> [DESCRIPTION OF THE TASK]: Retype the records exactly.

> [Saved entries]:
━━━━

theorem State.useMeta_mem (s : State) (r : Row) : (s.useMeta r).mem = s.mem := by
  unfold State.useMeta
  dsimp only
  split
  · rfl
  · rw [State.countDev_mem, State.countDev_mem, State.setStack_mem]

theorem State.stackRead_bytes (s : State) (l : Nat) (mask : BitVec 4) : (s.stackRead l mask).mem.bytes = s.mem.bytes := by
  unfold State.stackRead
  dsimp only
  repeat' split
  · rfl
  · rw [State.countDev_mem, State.bump_mem, State.useMeta_mem]
  · rw [foldl_keeps (fun s : State => s.mem.bytes) _ _ _ fun s i => State.readSector_bytes s _, State.useMeta_mem]

/-! ### Misses change no byte (R270 to R272) -/

theorem State.updCore_mem (s : State) (n : Nat) (f : Core → Core) : (s.updCore n f).mem = s.mem := rfl

theorem State.sliceMiss_bytes (s : State) (l : Nat) (mask : BitVec 4) : (s.sliceMiss l mask).mem.bytes = s.mem.bytes := by
  unfold State.sliceMiss
  dsimp only
  repeat' split
  · rw [State.countDev_mem]
  · exact State.stackRead_bytes _ _ _
  · rw [State.stackRead_bytes, State.countDev_mem]

theorem State.l1MissFor_bytes {s t : State} {n l : Nat} {mask : BitVec 4} {hint : Nat} {only : Bool} {pf : List Nat}
    (h : s.l1MissFor n l mask hint only pf = some t) : t.mem.bytes = s.mem.bytes := by
  unfold State.l1MissFor at h
  dsimp only at h
  repeat' split at h
  all_goals cases h
  · rw [State.stackRead_bytes]
    rfl
  · rw [State.sliceMiss_bytes]
    rfl

theorem State.askPrefetch_bytes (s : State) (n : Nat) (w : PfWait) : (s.askPrefetch n w).mem.bytes = s.mem.bytes := by
  unfold State.askPrefetch
  dsimp only
  split
  · rfl
  · split
    · next h => rw [State.countCore, State.updCore_mem, State.l1MissFor_bytes h]
    · rfl

theorem State.startWaiting_bytes (s : State) (n : Nat) : (s.startWaiting n).mem.bytes = s.mem.bytes := by
  unfold State.startWaiting
  rw [foldl_keeps (fun s : State => s.mem.bytes) _ _ _ fun s w => State.askPrefetch_bytes s n w, State.updCore_mem]

theorem State.freeMiss_bytes (s : State) (n l : Nat) : (s.freeMiss n l).mem.bytes = s.mem.bytes := by
  unfold State.freeMiss
  rw [State.startWaiting_bytes, State.updCore_mem]

theorem State.l1Fill_mem (s : State) (n l : Nat) (mask poison : BitVec 4) (held cold : Bool) :
    (s.l1Fill n l mask poison held cold).mem = s.mem := by
  unfold State.l1Fill
  dsimp only
  split <;> rfl

theorem State.crossDie_mem (s : State) (n l k : Nat) : (s.crossDie n l k).mem = s.mem := by
  unfold State.crossDie
  split
  · rfl
  · exact State.countDev_mem _ _ _ _

theorem State.fillMiss_bytes (s : State) (n : Nat) (m : L1Miss) : (s.fillMiss n m).mem.bytes = s.mem.bytes := by
  unfold State.fillMiss
  rw [State.freeMiss_bytes]
  split
  · exact State.llcFill_bytes _ _ _ _ _ _
  · rw [State.l1Fill_mem, State.crossDie_mem, State.llcFill_bytes]

theorem State.sliceRoom_bytes (s : State) (l : Nat) : (s.sliceRoom l).mem.bytes = s.mem.bytes := by
  unfold State.sliceRoom
  repeat' split
  all_goals first
    | rfl
    | exact State.fillMiss_bytes _ _ _

/-- A read through the home slice changes no byte. -/
theorem State.readFill_bytes (s : State) (l : Nat) (mask : BitVec 4) (hint : Nat) (req : Bool) :
    (s.readFill l mask hint req).mem.bytes = s.mem.bytes := by
  unfold State.readFill
  dsimp only
  rw [State.llcFill_bytes, State.stackRead_bytes, State.countDev_mem]
  split
  · exact State.sliceRoom_bytes _ _
  · rfl

/-- So is a store's, before its bytes enter. -/
theorem State.storeFill_bytes (s : State) (sec : Nat) (whole : Bool) (hint : Nat) :
    (s.storeFill sec whole hint).mem.bytes = s.mem.bytes := by
  unfold State.storeFill
  dsimp only
  split
  · rw [State.llcFill_bytes, State.countDev_mem]
  · rw [State.setLlc_bytes]
    split <;> exact State.readFill_bytes _ _ _ _ _

theorem State.unpair_bytes (s : State) (l : Nat) : (s.unpair l).mem.bytes = s.mem.bytes := by
  unfold State.unpair
  dsimp only
  split
  · rfl
  · rw [State.setLlc_bytes, State.makeWayBut_bytes]

theorem State.snoop_mem (s : State) (n : Option Nat) (sec : Nat) : (s.snoop n sec).mem = s.mem := by
  unfold State.snoop
  refine foldl_keeps State.mem _ _ _ ?_
  intro s p
  split <;> rfl

theorem State.poison_bytes (s : State) (sec : Nat) : (s.poison sec).mem.bytes = s.mem.bytes := rfl

theorem State.unpoison_bytes (s : State) (sec : Nat) : (s.unpoison sec).mem.bytes = s.mem.bytes := rfl

theorem State.commitSector_bytes (s : State) (n : Option Nat) (sec : Nat) (mask : W32) (d : Sector) (poison clears : Bool)
    (hint : Nat) (h : s.frameRetired (sec / 128) = false) :
    (s.commitSector n sec mask d poison clears hint).1.mem.bytes = (s.mem.putMasked (sec * 32) mask d).bytes := by
  have key : ∀ (t : State) (w : Bool), t.mem.bytes = s.mem.bytes →
      ((t.storeFill sec w hint).mem.putMasked (sec * 32) mask d).bytes = (s.mem.putMasked (sec * 32) mask d).bytes :=
    fun t w e => Mem.putMasked_congr _ _ _ ((State.storeFill_bytes t sec w hint).trans e)
  unfold State.commitSector
  rw [h]
  dsimp only
  cases n with
  | none =>
    repeat' split
    all_goals first
      | contradiction
      | (simp only [State.snoop_mem, State.unpair_bytes, State.poison_bytes, State.unpoison_bytes]
         exact key s _ rfl)
  | some n =>
    repeat' split
    all_goals first
      | contradiction
      | (simp only [State.updCore_mem, State.snoop_mem, State.unpair_bytes, State.poison_bytes, State.unpoison_bytes]
         exact key _ _ (congrArg Mem.bytes (State.crossDie_mem s _ _ 1)))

━━━━

> [RESPONSE AREA]:
theorem State.useMeta_mem (s : State) (r : Row) : (s.useMeta r).mem = s.mem := by
  unfold State.useMeta
  dsimp only
  split
  · rfl
  · rw [State.countDev_mem, State.countDev_mem, State.setStack_mem]

theorem State.stackRead_bytes (s : State) (l : Nat) (mask : BitVec 4) : (s.stackRead l mask).mem.bytes = s.mem.bytes := by
  unfold State.stackRead
  dsimp only
  repeat' split
  · rfl
  · rw [State.countDev_mem, State.bump_mem, State.useMeta_mem]
  · rw [foldl_keeps (fun s : State => s.mem.bytes) _ _ _ fun s i => State.readSector_bytes s _, State.useMeta_mem]

/-! ### Misses change no byte (R270 to R272) -/

theorem State.updCore_mem (s : State) (n : Nat) (f : Core → Core) : (s.updCore n f).mem = s.mem := rfl

theorem State.sliceMiss_bytes (s : State) (l : Nat) (mask : BitVec 4) : (s.sliceMiss l mask).mem.bytes = s.mem.bytes := by
  unfold State.sliceMiss
  dsimp only
  repeat' split
  · rw [State.countDev_mem]
  · exact State.stackRead_bytes _ _ _
  · rw [State.stackRead_bytes, State.countDev_mem]

theorem State.l1MissFor_bytes {s t : State} {n l : Nat} {mask : BitVec 4} {hint : Nat} {only : Bool} {pf : List Nat}
    (h : s.l1MissFor n l mask hint only pf = some t) : t.mem.bytes = s.mem.bytes := by
  unfold State.l1MissFor at h
  dsimp only at h
  repeat' split at h
  all_goals cases h
  · rw [State.stackRead_bytes]
    rfl
  · rw [State.sliceMiss_bytes]
    rfl

theorem State.askPrefetch_bytes (s : State) (n : Nat) (w : PfWait) : (s.askPrefetch n w).mem.bytes = s.mem.bytes := by
  unfold State.askPrefetch
  dsimp only
  split
  · rfl
  · split
    · next h => rw [State.countCore, State.updCore_mem, State.l1MissFor_bytes h]
    · rfl

theorem State.startWaiting_bytes (s : State) (n : Nat) : (s.startWaiting n).mem.bytes = s.mem.bytes := by
  unfold State.startWaiting
  rw [foldl_keeps (fun s : State => s.mem.bytes) _ _ _ fun s w => State.askPrefetch_bytes s n w, State.updCore_mem]

theorem State.freeMiss_bytes (s : State) (n l : Nat) : (s.freeMiss n l).mem.bytes = s.mem.bytes := by
  unfold State.freeMiss
  rw [State.startWaiting_bytes, State.updCore_mem]

theorem State.l1Fill_mem (s : State) (n l : Nat) (mask poison : BitVec 4) (held cold : Bool) :
    (s.l1Fill n l mask poison held cold).mem = s.mem := by
  unfold State.l1Fill
  dsimp only
  split <;> rfl

theorem State.crossDie_mem (s : State) (n l k : Nat) : (s.crossDie n l k).mem = s.mem := by
  unfold State.crossDie
  split
  · rfl
  · exact State.countDev_mem _ _ _ _

theorem State.fillMiss_bytes (s : State) (n : Nat) (m : L1Miss) : (s.fillMiss n m).mem.bytes = s.mem.bytes := by
  unfold State.fillMiss
  rw [State.freeMiss_bytes]
  split
  · exact State.llcFill_bytes _ _ _ _ _ _
  · rw [State.l1Fill_mem, State.crossDie_mem, State.llcFill_bytes]

theorem State.sliceRoom_bytes (s : State) (l : Nat) : (s.sliceRoom l).mem.bytes = s.mem.bytes := by
  unfold State.sliceRoom
  repeat' split
  all_goals first
    | rfl
    | exact State.fillMiss_bytes _ _ _

/-- A read through the home slice changes no byte. -/
theorem State.readFill_bytes (s : State) (l : Nat) (mask : BitVec 4) (hint : Nat) (req : Bool) :
    (s.readFill l mask hint req).mem.bytes = s.mem.bytes := by
  unfold State.readFill
  dsimp only
  rw [State.llcFill_bytes, State.stackRead_bytes, State.countDev_mem]
  split
  · exact State.sliceRoom_bytes _ _
  · rfl

/-- So is a store's, before its bytes enter. -/
theorem State.storeFill_bytes (s : State) (sec : Nat) (whole : Bool) (hint : Nat) :
    (s.storeFill sec whole hint).mem.bytes = s.mem.bytes := by
  unfold State.storeFill
  dsimp only
  split
  · rw [State.llcFill_bytes, State.countDev_mem]
  · rw [State.setLlc_bytes]
    split <;> exact State.readFill_bytes _ _ _ _ _

theorem State.unpair_bytes (s : State) (l : Nat) : (s.unpair l).mem.bytes = s.mem.bytes := by
  unfold State.unpair
  dsimp only
  split
  · rfl
  · rw [State.setLlc_bytes, State.makeWayBut_bytes]

theorem State.snoop_mem (s : State) (n : Option Nat) (sec : Nat) : (s.snoop n sec).mem = s.mem := by
  unfold State.snoop
  refine foldl_keeps State.mem _ _ _ ?_
  intro s p
  split <;> rfl

theorem State.poison_bytes (s : State) (sec : Nat) : (s.poison sec).mem.bytes = s.mem.bytes := rfl

theorem State.unpoison_bytes (s : State) (sec : Nat) : (s.unpoison sec).mem.bytes = s.mem.bytes := rfl

theorem State.commitSector_bytes (s : State) (n : Option Nat) (sec : Nat) (mask : W32) (d : Sector) (poison clears : Bool)
    (hint : Nat) (h : s.frameRetired (sec / 128) = false) :
    (s.commitSector n sec mask d poison clears hint).1.mem.bytes = (s.mem.putMasked (sec * 32) mask d).bytes := by
  have key : ∀ (t : State) (w : Bool), t.mem.bytes = s.mem.bytes →
      ((t.storeFill sec w hint).mem.putMasked (sec * 32) mask d).bytes = (s.mem.putMasked (sec * 32) mask d).bytes :=
    fun t w e => Mem.putMasked_congr _ _ _ ((State.storeFill_bytes t sec w hint).trans e)
  unfold State.commitSector
  rw [h]
  dsimp only
  cases n with
  | none =>
    repeat' split
    all_goals first
      | contradiction
      | (simp only [State.snoop_mem, State.unpair_bytes, State.poison_bytes, State.unpoison_bytes]
         exact key s _ rfl)
  | some n =>
    repeat' split
    all_goals first
      | contradiction
      | (simp only [State.updCore_mem, State.snoop_mem, State.unpair_bytes, State.poison_bytes, State.unpoison_bytes]
         exact key _ _ (congrArg Mem.bytes (State.crossDie_mem s _ _ 1)))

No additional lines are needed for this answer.